-- EXERCISE BRIEF --
Only one stretch of the data below should be repeated: the lines from the line containing "operation from. -/" through the line containing "exact fun _ hi => decode_encode hi", inclusive, exactly as they are.

-- GIVEN RECORDS --
==*==

theorem exec_fault_iff {i : Instr} {s : State} {f : Fault} : exec i s = .fault f ↔
    f = .noSuchBufferByte ∧ (∃ b, i = .frByte b) ∧ s.blk.fault = false ∧ s.fd.indexOutside = true := by
  constructor
  · intro h
    have hend := exec_ending i s
    rw [h] at hend
    cases hend with
    | noBufferByte d hf hindex => exact ⟨rfl, ⟨d, rfl⟩, hf, hindex⟩
  · rintro ⟨rfl, ⟨b, rfl⟩, hf, hindex⟩
    exact (unlessFaulted_of_running hf _).trans (if_pos hindex)

theorem exec_refused_iff {i : Instr} {s : State} {r : Refusal} : exec i s = .refused r ↔
    r = .cmdBetweenOperations ∧ i = .frEnd ∧ s.blk.fault = false ∧ bufMode s.blk.cfg = true ∧ s.fd.state = .cmd := by
  constructor
  · intro h
    have hend := exec_ending i s
    rw [h] at hend
    cases hend with
    | inCmd hf hbuf hcmd => exact ⟨rfl, rfl, hf, hbuf, hcmd⟩
  · rintro ⟨rfl, rfl, hf, hbuf, hcmd⟩
    refine (unlessFaulted_of_running hf _).trans ((if_pos hbuf).trans ?_)
    rw [Fd.bufferEnd_eq_none_iff.2 hcmd]

/-- In DATA FD.data_cnt is below FD.len, so the index it forms is at most 254 (20_memory.md R29). -/
theorem Fd.Inv.indexOutside_eq_false {cfg : Byte} {k : Catalogue} {fd : Fd} (h : fd.Inv cfg k) :
    fd.indexOutside = false := by
  by_cases hst : fd.state = .data
  · have := h.room hst
    exact Fd.indexOutside_of_lt (by omega)
  · exact Fd.indexOutside_of_not_data hst

/-- The invariant rules out both stops. -/
theorem State.Inv.exec_completes {s : State} (h : s.Inv) (i : Instr) : ∃ t, exec i s = .next t := by
  cases hexec : exec i s with
  | next t => exact ⟨t, rfl⟩
  | fault f =>
    obtain ⟨-, -, -, hindex⟩ := exec_fault_iff.1 hexec
    exact absurd hindex (by simp [h.fd.indexOutside_eq_false])
  | refused r =>
    obtain ⟨-, -, -, -, hcmd⟩ := exec_refused_iff.1 hexec
    exact absurd hcmd h.fd.notCmd

theorem State.Inv.perform_completes {s : State} (h : s.Inv) (w : OpWord) : ∃ t, perform w s = .next t := by
  cases hw : decode w with
  | legal i => rw [perform_of_legal hw]; exact h.exec_completes i
  | illegal why => rw [perform_of_illegal hw]; exact ⟨_, illegalOp_eq s⟩

theorem State.Inv.step_completes {s : State} (h : s.Inv) : ∃ t, step s = .next t := by
  cases hs : s.issued with
  | nil => exact ⟨s, step_of_idle hs⟩
  | cons w rest =>
    rw [step_of_issued hs]
    have hrest : State.Inv { s with issued := rest } := ⟨h.blk, h.cu, h.fd, h.en⟩
    exact hrest.perform_completes w

/-- Settles O60: the stops are the two endings that are no next state, and the invariant rules both out. -/
theorem stopsOnlyInStatesNoRunReaches : Obligations.StopsOnlyInStatesNoRunReaches := by
  unfold Obligations.StopsOnlyInStatesNoRunReaches
  refine ⟨fun i s f => ?_, fun i s r => exec_refused_iff, fun s => State.Inv.step_completes⟩
  rw [exec_fault_iff, Fd.indexOutside_iff]

end Sys2Proof.Machine

/-! The rules of 30_encoding.md: words and operations determine each other, the illegal words are the listed ones, the
answer of the CRC16 expansion, and the layout of a frame. -/

namespace Sys2Proof

/-! ## Encoding and decoding (30_encoding.md R43, R48) -/

/-- Settles O42: the fields of an operation's word are the ones the decoder reads the operation from. -/
theorem decodeOfEncodeIsTheOperation : Obligations.DecodeOfEncodeIsTheOperation := by
  unfold Obligations.DecodeOfEncodeIsTheOperation
  exact fun _ hi => decode_encode hi

/-- The decoder gives well-formed operations only: the word of RD_DATA 0xFF, the one ill-formed operation, is illegal. -/
theorem wellFormed_of_decode {w : OpWord} {i : Instr} (h : decode w = .legal i) : i.wellFormed = true := by
  cases i with
  | rdData k =>
    refine rdData_wellFormed_iff.2 fun hk => ?_
    subst hk
    have hw : w = 0xA0FF := (encode_of_decode h).symm
    rw [hw] at h
    exact absurd h (by decide)
  | _ => rfl

/-- Settles O43: what the decoder reads from a word is well-formed, and encoding it gives the word back. -/
theorem encodeOfDecodeIsTheWord : Obligations.EncodeOfDecodeIsTheWord := by
  unfold Obligations.EncodeOfDecodeIsTheWord
  exact fun _ _ h => ⟨wellFormed_of_decode h, encode_of_decode h⟩

/-- Settles O41: each of the words is evaluated. -/
theorem wordsOfTheMapDecode : Obligations.WordsOfTheMapDecode := by
  unfold Obligations.WordsOfTheMapDecode
  decide

/-! ## The illegal words (30_encoding.md R48) -/

/-- Bits 11:0 of a word are SEL and IMM. -/
theorem operandBits_eq_zero_iff {w : OpWord} : w &&& 0x0FFF = 0 ↔ selField w = 0 ∧ immField w = 0 := by
  refine ⟨fun h => ?_, fun h => operandBits_eq_zero h.1 h.2⟩
  have hsel : selField (w &&& 0x0FFF) = selField w := BitVec.extractLsb'_and.trans BitVec.and_allOnes
  have himm : immField (w &&& 0x0FFF) = immField w := BitVec.extractLsb'_and.trans BitVec.and_allOnes
  rw [← hsel, ← himm, h]
  exact ⟨rfl, rfl⟩

theorem exactWord_illegal {w : OpWord} {i : Instr} {why : IllegalWord} (h : exactWord w i = .illegal why) :
    ¬ (selField w = 0 ∧ immField w = 0) := fun hz => by
  simp [exactWord, hz] at h

theorem immWord_illegal {w : OpWord} {mk : Byte → Instr} {why : IllegalWord} (h : immWord w mk = .illegal why) :
    selField w ≠ 0 := fun hz => by
  simp [immWord, hz] at h

theorem rdRegWord_illegal {w : OpWord} {why : IllegalWord} (h : rdRegWord w = .illegal why) :
    immField w ≠ 0 := fun hz => by
  simp [rdRegWord, hz] at h

theorem rdDataWord_illegal {w : OpWord} {why : IllegalWord} (h : rdDataWord w = .illegal why) :
    selField w ≠ 0 ∨ immField w = 0xFF#8 := by
  by_contra hz
  rw [not_or, not_not] at hz
  simp [rdDataWord, hz] at h

theorem encSetWord_illegal_cases {w : OpWord} {why : IllegalWord} (h : encSetWord w = .illegal why) :
    (selField w).toNat ≥ 6 ∨ ((selField w).toNat = 5 ∧ immField w ≠ 0) := by
  unfold encSetWord at h
  split at h
  case h_6 hsel => exact .inr ⟨hsel, fun hz => by simp [hz] at h⟩
  case h_7 => exact .inl (by grind)
  all_goals cases h

/-- The five kinds of operation numbers (30_encoding.md R43). -/
theorem opField_kinds (w : OpWord) :
    (opField w).toNat ∈ [0x0, 0x1, 0x2, 0x4, 0x6, 0x8, 0xB, 0xE] ∨ (opField w).toNat ∈ [0x3, 0x5, 0x7, 0xD, 0xF]
      ∨ (opField w).toNat = 0x9 ∨ (opField w).toNat = 0xA ∨ (opField w).toNat = 0xC := by
  generalize opField w = op
  revert op
  decide

/-- The decoder rejects no other words than those of the five cases. -/
theorem table_of_illegal {w : OpWord} {why : IllegalWord} (h : decode w = .illegal why) : Machine.IllegalByTable w := by
  unfold Machine.IllegalByTable
  simp only [opField_toNat, selField_toNat, immField_toNat]
  obtain hop | hop | hop | hop | hop := opField_kinds w
  · obtain ⟨i, hi⟩ := decode_of_exactOp hop
    rw [hi] at h
    exact .inl ⟨hop, mt operandBits_eq_zero_iff.1 (exactWord_illegal h)⟩
  · obtain ⟨mk, hmk⟩ := decode_of_immOp hop
    rw [hmk] at h
    exact .inr (.inl ⟨hop, BitVec.toNat_ne.1 (immWord_illegal h)⟩)
  · simp only [decode, hop] at h
    exact .inr (.inr (.inl ⟨hop, BitVec.toNat_ne.1 (rdRegWord_illegal h)⟩))
  · simp only [decode, hop] at h
    refine .inr (.inr (.inr (.inl ⟨hop, ?_⟩)))
    exact (rdDataWord_illegal h).imp BitVec.toNat_ne.1 (congrArg BitVec.toNat)
  · simp only [decode, hop] at h
    refine .inr (.inr (.inr (.inr ⟨hop, ?_⟩)))
    exact (encSetWord_illegal_cases h).imp_right (And.imp_right BitVec.toNat_ne.1)

theorem illegal_iff_table (w : OpWord) : (∃ why, decode w = .illegal why) ↔ Machine.IllegalByTable w :=
  ⟨fun ⟨_, h⟩ => table_of_illegal h, illegal_of_table⟩

end Sys2Proof

namespace Sys2Proof.Machine

open Sys2Proof

/-- An illegal word takes the programmer-error action whatever the state (60_exceptions.md R105). -/
theorem raisesIllegalOp_of_table {w : OpWord} (h : IllegalByTable w) (s : State) : RaisesIllegalOp w s := by
  obtain ⟨why, hwhy⟩ := illegal_of_table h
  exact (perform_of_illegal hwhy s).trans (illegalOp_eq s)

/-- Settles O44: the cases of the table, one for each kind of operation number, are what the decoder rejects. -/
theorem illegalWordsAreExactlyTheListedOnes : Obligations.IllegalWordsAreExactlyTheListedOnes := by
  unfold Obligations.IllegalWordsAreExactlyTheListedOnes
  exact fun w => ⟨illegal_iff_table w, raisesIllegalOp_of_table⟩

==*==

-- OUTPUT FOR THIS TASK --
/-- Settles O42: the fields of an operation's word are the ones the decoder reads the operation from. -/
theorem decodeOfEncodeIsTheOperation : Obligations.DecodeOfEncodeIsTheOperation := by
  unfold Obligations.DecodeOfEncodeIsTheOperation
  exact fun _ hi => decode_encode hi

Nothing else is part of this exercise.